Hell, 35-40 years ago, pornography in almost all forms was illegal. I’m not saying I agree with it, but I don’t see any constitutional issue. Yeah, I know that the courts disagree with me.
Fair enough, but do you want the possibility of Das Kapital being declared to be Communist pornography? I mean, given the way the statutes are interpreted with strong first-amendment protections, do you really want to see how ‘lacks artistic merit’ and ‘offends community standards’ get interpreted without them?
Because it neither breaks your bones nor picks your pocket.
The government doesn’t have the right to decide what you believe, be that religion or politics or sexuality. It does have the right to keep you from harming others (and arguably the right to keep you from harming yourself–though that’s debated variously.)
What’s different from enjoying a rape fantasy and enjoying a child sex fantasy? There’s a whole row of books in the book store targeted to women where rape fantasies are darned prevalent and yet last I looked, rape is every bit as illegal.

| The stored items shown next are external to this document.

-- ==== Sys2Proof/Proofs/BusyPeriods.lean ====
section
/-! SUPPORT. The line-busy watch: what it counts, when it comes to stand at its limit, and BUSY_PERIOD_LIMIT in DISCARD,
in HUNT and in reception (R30). -/

namespace Sys2Proof.Machine

/-! ### What the watch counts -/

section
variable {w : Watch}

theorem ReceiverState.inFrame_iff (x : ReceiverState) : x.inFrame = true ↔
    x ∈ [ReceiverState.header, .store, .foreign, .skip, .lockout] := by cases x <;> simp [ReceiverState.inFrame]

/-- A bit adds one at most to the run of 1 bits. -/
theorem Watch.follow_idleRun_le (bits : List Bool) : ∀ w : Watch, (w.follow bits).idleRun ≤ w.idleRun + bits.length := by
  induction bits with
  | nil => exact fun w => Nat.le_refl _
  | cons b rest ih =>
    intro w
    have step : (w.count b).idleRun ≤ w.idleRun + 1 := by
      unfold Watch.count idleBits
      dsimp only
      split <;> omega
    have later := ih (w.count b)
    rw [List.length_cons]
    exact Nat.le_trans later (by omega)

theorem Watch.count_false (w : Watch) : (w.count false).idleRun = 0 := rfl

/-- A 0 bit within 64 bit times breaks the idle line. -/
theorem Watch.follow_broken {bits : List Bool} (short : bits.length ≤ 64) (broken : false ∈ bits) (w : Watch) :
    (w.follow bits).idleRun < 64 := by
  obtain ⟨before, after, rfl⟩ := List.append_of_mem broken
  rw [Watch.follow_append]
  have later := Watch.follow_idleRun_le after ((w.follow before).count false)
  have zero := (w.follow before).count_false
  have restarts : (w.follow before).follow (false :: after) = ((w.follow before).count false).follow after := rfl
  simp only [List.length_append, List.length_cons] at short
  rw [restarts]
  omega

/-- After 64 bit times or more the run is full exactly where the last 64 were at 1. -/
theorem Watch.follow_full {bits : List Bool} (long : 64 ≤ bits.length) (w : Watch) :
    (w.follow bits).idleRun = 64 ↔ bits.drop (bits.length - 64) = List.replicate 64 true := by
  have split := List.take_append_drop (bits.length - 64) bits
  have length : (bits.drop (bits.length - 64)).length = 64 := by
    rw [List.length_drop]
    omega
  have follows : w.follow bits = (w.follow (bits.take (bits.length - 64))).follow (bits.drop (bits.length - 64)) := by
    rw [← Watch.follow_append, split]
  rw [follows]
  constructor
  · intro full
    refine List.eq_replicate_iff.2 ⟨length, fun b mem => ?_⟩
    cases b with
    | true => rfl
    | false => exact absurd full (Nat.ne_of_lt (Watch.follow_broken (Nat.le_of_eq length) mem _))
  · intro ones
    rw [ones, Watch.follow_ones 64 _ (by decide)]
    omega

/-- After a 0 bit the run counts the bits since. -/
theorem Watch.follow_since {bits : List Bool} (zero : bits.getLast? = some false) {n : Nat} (few : n ≤ 64) (w : Watch) :
    (w.follow (bits ++ List.replicate n true)).idleRun = n := by
  obtain ⟨before, rfl⟩ := List.getLast?_eq_some_iff.1 zero
  have last : (w.follow (before ++ [false])).idleRun = 0 := by
    rw [Watch.follow_append]
    rfl
  rw [Watch.follow_append]
  cases n with
  | zero => exact last
  | succ n =>
    rw [Watch.follow_ones (n + 1) _ (Nat.succ_pos n), last]
    omega

theorem Watch.settle_false (w : Watch) : w.settle false = if w.idleRun = 64 then ⟨64, 0, false, w.ahead⟩ else w := by
  unfold Watch.settle idleBits
  by_cases full : w.idleRun = 64 <;> simp [full]

theorem Watch.settle_of_short (short : w.idleRun < 64) (inFrame : Bool) : w.settle inFrame = w :=
  if_neg fun ⟨full, _⟩ => Nat.ne_of_lt short full

/-- One bit taken outside a frame. -/
theorem Watch.settle_count (w : Watch) (b inFrame : Bool) : (w.count b).settle inFrame =
    if b = true ∧ 63 ≤ w.idleRun ∧ inFrame = false then ⟨64, 0, false, w.ahead⟩
    else ⟨if b then min 64 (w.idleRun + 1) else 0, min 5000 (w.busyBits + 1), w.reported, w.ahead⟩ := by
  unfold Watch.settle Watch.count idleBits stuckBits
  cases b with
  | false => simp
  | true =>
    by_cases full : 63 ≤ w.idleRun
    · have run : min 64 (w.idleRun + 1) = 64 := by omega
      cases inFrame <;> simp [full, run]
    · have run : min 64 (w.idleRun + 1) ≠ 64 := by omega
      simp [full, run]

end

/-! ### The limit of a busy period -/

section
variable {s : State} {w : Watch}

theorem State.tally_stuck (limit : w.busyBits = 5000) (unreported : w.reported = false) : s.tally w =
    { s with lc := { s.lc with watch := { w with reported := true } } }.raise .lineStuck := if_pos ⟨limit, unreported⟩

theorem State.tally_below (below : w.busyBits ≠ 5000 ∨ w.reported = true) :
    s.tally w = { s with lc := { s.lc with watch := w } } :=
  if_neg fun ⟨limit, unreported⟩ => below.elim (· limit) (by simp [unreported])

theorem State.tally_stuck_reported (limit : w.busyBits = 5000) (unreported : w.reported = false) :
    Reported s (s.tally w) [.lineStuck] := by
  rw [State.tally_stuck limit unreported]
  exact (State.raise_reported { s with lc := { s.lc with watch := { w with reported := true } } } .lineStuck).after
    rfl rfl rfl

theorem State.tally_below_reported (below : w.busyBits ≠ 5000 ∨ w.reported = true) : Reported s (s.tally w) [] := by
  rw [State.tally_below below]
  exact .none rfl rfl rfl

/-- The bits not yet counted of a unit bring the period to its limit. -/
theorem State.watchBits_stuck {bits : List Bool} (unreported : s.lc.watch.reported = false)
    (some : s.lc.watch.ahead < bits.length) (limit : 5000 ≤ s.lc.watch.busyBits + (bits.length - s.lc.watch.ahead)) :
    Reported s (s.watchBits bits) [.lineStuck] ∧ (s.watchBits bits).lc.watch.busyBits = 5000 ∧
      (s.watchBits bits).lc.watch.reported = true := by
  have left : bits.drop s.lc.watch.ahead ≠ [] := by simpa using some
  obtain ⟨-, busy, reported⟩ := Watch.follow_counts (bits.drop s.lc.watch.ahead) { s.lc.watch with ahead := 0 } left
  have full : (({ s.lc.watch with ahead := 0 } : Watch).follow (bits.drop s.lc.watch.ahead)).busyBits = 5000 := by
    rw [busy, List.length_drop]
    exact Nat.min_eq_left limit
  refine ⟨State.tally_stuck_reported full (reported.trans unreported), ?_, ?_⟩
  · rw [State.watchBits, State.tally_watch]
    exact full
  · rw [State.watchBits, State.tally_watch]
    simp [full, stuckBits]

/-- A period reported before the last bit of its frame is not reported with it. -/
theorem State.watchEnd_quiet {bits : List Bool} {b : Bool} (busy : (s.watchBits bits).lc.watch.busyBits = 5000)
    (reported : (s.watchBits bits).lc.watch.reported = true) :
    Reported (s.watchBits bits) (s.watchEnd (bits ++ [b])) [] := by
  have last : (bits ++ [b]).drop ((bits ++ [b]).length - 1) = [b] := by simp
  rw [State.watchEnd, List.dropLast_concat, last]
  refine State.tally_below_reported ?_
  obtain ⟨stands, -⟩ := Watch.follow_keeps [b] (s.watchBits bits).lc.watch
  rw [Watch.settle_false]
  split
  · exact Or.inl (by simp)
  · exact Or.inr (stands.trans reported)

theorem State.watchEnd_stands (s : State) (bits : List Bool) (b : Bool) :
    WatchStands (s.watchBits bits) (s.watchEnd (bits ++ [b]))
      (((s.watchBits bits).lc.watch.follow [b]).settle false) := by
  have last : (bits ++ [b]).drop ((bits ++ [b]).length - 1) = [b] := by simp
  rw [State.watchEnd, List.dropLast_concat, last]
  exact State.tally_stands _ _

/-- A tally of the watch as it stands changes nothing where nothing is due. -/
theorem State.tally_own (below : s.lc.watch.busyBits ≠ 5000 ∨ s.lc.watch.reported = true) : s.tally s.lc.watch = s :=
  State.tally_below below

end

/-! ### DISCARD and HUNT -/

section
variable {s : State}

/-- The states a receiver that samples bit by bit passes through. -/
def ReceiverState.sampling (x : ReceiverState) : Prop := x = .discard ∨ x = .hunt ∨ x = .header

theorem State.sampleBits_sampling (bits : List Bool) : ∀ {s : State}, s.lc.receiver.state.sampling →
    (s.sampleBits bits).lc.receiver.state.sampling := by
  induction bits with
  | nil => exact id
  | cons b rest ih =>
    intro s sampling
    refine ih ?_
    rw [State.sampleBit_receiver]
    split
    next takes => exact s.lc.receiver.sample_state b takes
    next => exact sampling

theorem ReceiverState.sampling.takes {x : ReceiverState} (sampling : x.sampling) (other : x ≠ .header) :
    x = .discard ∨ x = .hunt := by
  obtain discard | hunt | header := sampling
  · exact Or.inl discard
  · exact Or.inr hunt
  · exact absurd header other

/-- One more bit on a line that is not idle. -/
theorem State.sampleBits_snoc {bits : List Bool} {b : Bool}
    (takes : (s.sampleBits bits).lc.receiver.state = .discard ∨ (s.sampleBits bits).lc.receiver.state = .hunt)
    (watch : (s.sampleBits bits).lc.watch = s.lc.watch.follow bits) (short : (s.lc.watch.follow (bits ++ [b])).idleRun < 64) :
    s.sampleBits (bits ++ [b]) = ((s.sampleBits bits).setReceiver ((s.sampleBits bits).lc.receiver.sample b)).tally
      (s.lc.watch.follow (bits ++ [b])) := by
  have counted : (s.sampleBits bits).lc.watch.count b = s.lc.watch.follow (bits ++ [b]) := by
    rw [watch, Watch.follow_append]
    rfl
  have one : (s.sampleBits bits).sampleBits [b] = (s.sampleBits bits).sampleBit b := rfl
  rw [State.sampleBits_append, one, State.sampleBit, if_pos takes, counted]
  dsimp only
  rw [Watch.settle_of_short short]

/-- Bits taken below the limit of a busy period change the receiver and the watch alone. -/
theorem State.sampleBits_quiet (sampling : s.lc.receiver.state.sampling) (bits : List Bool) :
    s.lc.watch.busyBits + bits.length < 5000 →
    (∀ n, n ≤ bits.length → (s.lc.watch.follow (bits.take n)).idleRun < 64) →
    (∀ n, n < bits.length → (s.sampleBits (bits.take n)).lc.receiver.state ≠ .header) →
    s.sampleBits bits = { s with lc := { s.lc with
      receiver := (s.sampleBits bits).lc.receiver, watch := s.lc.watch.follow bits } } := by
  induction bits using snoc_induction with
  | nil => exact fun _ _ _ => rfl
  | snoc bits b ih =>
    intro below short frames
    rw [List.length_append, List.length_singleton] at below short frames
    have first := ih (by omega)
      (fun n le => by simpa [List.take_append_of_le_length le] using short n (by omega))
      (fun n lt => by simpa [List.take_append_of_le_length (Nat.le_of_lt lt)] using frames n (by omega))
    have other : (s.sampleBits bits).lc.receiver.state ≠ .header := by simpa using frames bits.length (by omega)
    have takes := (State.sampleBits_sampling bits sampling).takes other
    have watch : (s.sampleBits bits).lc.watch = s.lc.watch.follow bits := by rw [first]
    have room : (s.lc.watch.follow (bits ++ [b])).busyBits ≠ 5000 := by
      obtain ⟨-, busy, -⟩ := Watch.follow_counts (bits ++ [b]) s.lc.watch (by simp)
      rw [busy, List.length_append, List.length_singleton]
      omega
    have whole : (s.lc.watch.follow (bits ++ [b])).idleRun < 64 := by
      simpa [List.take_of_length_le] using short (bits.length + 1) (Nat.le_refl _)
    rw [State.sampleBits_snoc takes watch whole, State.tally_below (.inl room)]
    simp only [State.setReceiver, State.setLc_lc]
    rw [first]
    rfl
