-- ==== Sys2Proof/Machine/CoilRequests.lean ====
section
/-! DEFINITION. The requests of the Kick Arbiter (R46, R56, R57). -/

namespace Sys2Proof.Machine

/-- Whether a coil is the eject coil of a device in EJECTING or CONFIRMING. -/
def State.coilAtWork (s : State) (c : CoilNo) : Bool :=
  (indices 8).any fun d => s.devices[d].cfg.coil == c &&
    (s.devices[d].live.state == .ejecting || s.devices[d].live.state == .confirming)

/-- SET_COIL's checks on a coil number in range, in the order of R46's table. -/
def State.coilCheck (s : State) (c : CoilNo) (g pw pr rp rl : Byte) : Status :=
  if s.coils[c].live.state ≠ .idle ∨ s.coils[c].live.held ≠ none then .refusedBusy
  else if s.coilAtWork c then .refusedBusy
  else if (nameOf groupNames g).isNone ∨ (nameOf Profile.names pr).isNone then .badValue
  else if pw = 0 then .badValue
  else if nameOf Profile.names pr = some .repeating ∧ rp.toNat ≤ pw.toNat then .badValue
  else if rl = 0 ∨ 15 < rl.toNat then .badValue
  else .ok

/-- SET_COIL (R46). -/
def setCoil (body : List Byte) (s : State) : State × Reply :=
  match body with
  | [c, g, pw, rec, pr, rp, rl, hw, sf] =>
    let owner : Status :=
      match indexOf 24 c with
      | none => .notFound
      | some c => s.coilCheck c g pw pr rp rl
    match withEncodingCheck (flagOf sf).isSome owner, indexOf 24 c with
    | .ok, some c =>
      let cfg : CoilConfig :=
        { group := (nameOf groupNames g).getD .a, pulseWidth := pw.toNat, recovery := rec.toNat,
          profile := (nameOf Profile.names pr).getD .pulse, repeatPeriod := rp.toNat, repeatLimit := rl.toNat,
          holdWindow := hw.toNat, searchFlag := (flagOf sf).getD false }
      ok (s.modCoil c fun v => { v with cfg := cfg }) []
    | st, _ => refuse s st
  | _ => refuse s .badValue

/-- PULSE_COIL (R56): one DIRECT pulse of the given width. -/
def pulseCoil (body : List Byte) (s : State) : State × Reply :=
  match body with
  | [c, w] =>
    match indexOf 24 c with
    | none => refuse s .notFound
    | some c =>
      if w = 0 then refuse s .badValue
      else if s.coils[c].live.state ≠ .idle then refuse s .refusedBusy
      else if s.coilAtWork c then refuse s .refusedBusy
      else ok ((enterWaiting c .host .direct s).modCoilLive c fun l => { l with grantWidth := w.toNat }) []
  | _ => refuse s .badValue

/-- READ_COIL (R57). -/
def readCoil (body : List Byte) (s : State) : State × Reply :=
  match body with
  | [c] => match indexOf 24 c with
    | none => refuse s .notFound
    | some c => ok s (s.coilBody c)
  | _ => refuse s .badValue

def execSetCoil (body : List Byte) (s : State) : Host.Outcome State Fault Refusal := request 9 body setCoil s
def execPulseCoil (body : List Byte) (s : State) : Host.Outcome State Fault Refusal := request 2 body pulseCoil s
def execReadCoil (body : List Byte) (s : State) : Host.Outcome State Fault Refusal := request 1 body readCoil s

/-- READ_GROUPS (R57). -/
def execReadGroups (body : List Byte) (s : State) : Host.Outcome State Fault Refusal :=
  request 0 body (fun _ s => ok s s.groupsBody) s

end Sys2Proof.Machine
end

Anal sex was prosecuted as sodomy–the same crime as you’re commiting if you fucked a goat–as was oral sex. Today oral and anal sex are quite easily seen within two seconds of Googling and no one bats an eye. We have a thread going right now about a 21 year old dating a 16 year old, and I don’t think anybody’s particularly worried that the 21 year old is a pedophile, so it seems like the 18 year old boundary is liable to move in the future. It could move down to 16 it could move down to 13–which is what mother nature thinks is alright. Personally, I doubt that mother nature is going to get her way any time in the next 100 years, but if it was legalized, to everyone in the nation, that’d be because it seemed natural and illogical to have it any other way, just as we’d find it illogical right now to forbid oral sex.
There’s no knowing what the future holds and saying that you know what the divine truth is, is a crock. If you can show that something actually, guaranteed, hurts someone, then yeah it falls under the purview of the law. But until that point, you’re just stepping on other people’s toes for no better reason than unfounded moral outrage.